Operating profits of many Japanese companies began to decline as early as 1985, but because of a law established in the early 1980’s, Japanese companies were able to invest money in securities (stocks) tax free in “tokkin” accounts. By 1989 Japanese companies held over $300 billion (40 trillion yen) in these accounts. Traders bid up stock prices of declining businesses not because of the underlying business, but because of the stocks the companies held in their tokkin accounts. This created a dangerous circularity in the Japanese financial system. By the end of the 1980s, even large companies like Toyota, Nissan, and Sharp would derive more than half their income by way of these speculative accounts, not from the operations of their business!

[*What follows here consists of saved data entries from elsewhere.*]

/-- The generator state an LSUM instruction starts from, and the core after its draws (R176): an instruction issued again
at the same PC takes its kept draws, and the generator does not move; a different one discards them. In Guist-compatible
mode it takes no draw (R179). -/
def takeDraws (c : Core) (t : Fin 4) (i : Instr) (n : Nat) : BitVec 64 × Core :=
  let th := c.th[t]
  let clear (c : Core) : Core := coreModTh c t (fun th => { th with kept := none })
  if coreMode c = .guist then (c.seed, clear c)
  else
    let fresh : BitVec 64 × Core := (c.seed, clear { c with seed := (drawList n c.seed).2 })
    match th.kept with
    | some k => if k.pc = th.pc ∧ k.instr = i then (k.start, clear c) else fresh
    | none => fresh

/-- What an LSUM instruction keeps for a re-issue: where its draws start (R176); in Guist-compatible mode nothing. -/
def keptOf (c : Core) (t : Fin 4) (i : Instr) (start : BitVec 64) : Option KeptDraws :=
  if coreMode c = .guist then none else some ⟨c.th[t].pc, i, start⟩

/-- VLSUM (R189, R175). -/
def vlsumBody (core : Nat) (t : Fin 4) (vd va fa fd : BitVec 4) (slot : Nat) (s : State) : Res State :=
  let c := getCore s slot
  let l := min (lanesOf fa) (lanesOf fd)
  let i : Instr := .vlsum core t vd va fa fd
  if vecStalls c [vd, va] then .stall
  else Res.check (legal (vvalOk c va fa && vvalOk c vd fd))
    (let d := takeDraws c t i l
     let ds := (drawList l d.1).1
     let vs := ((velems c vd fd l).zip (velems c va fa l)).map (fun p => addF p.1 p.2)
     let out := writeLanes c vd fd (fun j v => roundLsum (coreMode c) fd (ds.getD j 0) v) [] vs
     vecPush t slot (setCore s slot d.2) 2 (keptOf c t i d.1) out id)
def execVlsum (core : Nat) (t : Fin 4) (vd va fa fd : BitVec 4) (s : State) : Host.Outcome State Fault Refusal :=
  issue s (.core core) t (vlsumBody core t vd va fa fd)

/-! ### Compare, logic and selection (R192, R193) -/

/-- The condition of VCMP on two values (R193). -/
def cmpHolds (cc : BitVec 4) (a b : FVal) : Bool :=
  let un := isNanF a || isNanF b
  let le := leF a b
  let ge := leF b a
  match cc.toNat with
  | 0 => !un && le && ge
  | 1 => un || !(le && ge)
  | 2 => !un && le && !ge
  | 3 => !un && le
  | 4 => !un && ge && !le
  | 5 => !un && ge
  | _ => un

def bitsNat : List Bool → Nat
  | [] => 0
  | b :: bs => b.toNat + 2 * bitsNat bs

/-- VCMP.cc (R193). -/
def vcmpOut (vd va vb fa fb cc : BitVec 4) (c : Core) : VecOut :=
  let l := min (lanesOf fa) (lanesOf fb)
  writeRaw vd (BitVec.ofNat 512 (bitsNat (((velems c va fa l).zip (velems c vb fb l)).map (fun p => cmpHolds cc p.1 p.2))))
def execVcmp (core : Nat) (t : Fin 4) (vd va vb fa fb cc : BitVec 4) (s : State) : Host.Outcome State Fault Refusal :=
  issue s (.core core) t (vecBody t 0 (fun c => decide (cc.toNat ≤ 6) && vvalOk c va fa && vvalOk c vb fb) [va, vb]
    (vcmpOut vd va vb fa fb cc))
/-- VAND (R192). -/
def execVand (core : Nat) (t : Fin 4) (vd va vb : BitVec 4) (s : State) : Host.Outcome State Fault Refusal :=
  issue s (.core core) t (vecBody t 0 (fun _ => true) [va, vb] (fun c => writeRaw vd (vreg c va &&& vreg c vb)))
/-- VOR (R192). -/
def execVor (core : Nat) (t : Fin 4) (vd va vb : BitVec 4) (s : State) : Host.Outcome State Fault Refusal :=
  issue s (.core core) t (vecBody t 0 (fun _ => true) [va, vb] (fun c => writeRaw vd (vreg c va ||| vreg c vb)))
/-- VXOR (R192). -/
def execVxor (core : Nat) (t : Fin 4) (vd va vb : BitVec 4) (s : State) : Host.Outcome State Fault Refusal :=
  issue s (.core core) t (vecBody t 0 (fun _ => true) [va, vb] (fun c => writeRaw vd (vreg c va ^^^ vreg c vb)))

Money was so loose that many Japanese companies could borrow at negative interest rates with warrant bonds and currency swaps. Bonds were effectively set with negative interest rates, but they had attached stock warrants to them, investors gladly paid companies to borrow in exchange for discounted shares in the future. Of course when the stock market bubble burst, these warrants would become useless.
To this day, even a few decades later, the Nikkei has yet to recover from these euphoric highs. In fact, even today, 29 years later, the index stands at a level nearly 50% lower than 1989:
December 29th, 1999 – Nasdaq closes over 4,000 for the first time, after just crossing over 3,000 November 3rd. The momentum would continue has the 5,000 barrier is crossed March 9th.
The tech bubble was in its final “euphoric” stage. Stocks had risen more than 33% in less than 2 months, and would still rise another 25% before peaking on March 10, 2000 at 5,048.60.
Best December 29th in Dow Jones Industrial Average History
1931 – Up 2.71%, 2.0 points.
Worst December 29th in Dow Jones Industrial Average History
1915, Down 1.21%, 1.2 points.
Read of the Day
Michael Lewis the the author of some excellent financial books, and his commentary on the Japanese stock market bubble is no exception. This article was originally published for The Spectator, and is responsible for the term ‘Kamikaze Capitalism” that took hold to describe the Japanese financial system.
“Japan has replaced America as the world’s most financially obsessed nation. Japan’s leading financial daily — the Nikkei Shimbun — has eight million subscribers, Compared to the Wall Street Journal’s two million. There are streets in Tokyo in which stock market quotations are easier to find than the time. There are Shinto shrines that each January issue tip sheets of hot stocks for the coming year.”
The article is a great look at the Japanese bubble, and its early aftermath (this article was written in June 1990, the Nikkei had fallen about 35% from its peak at this time).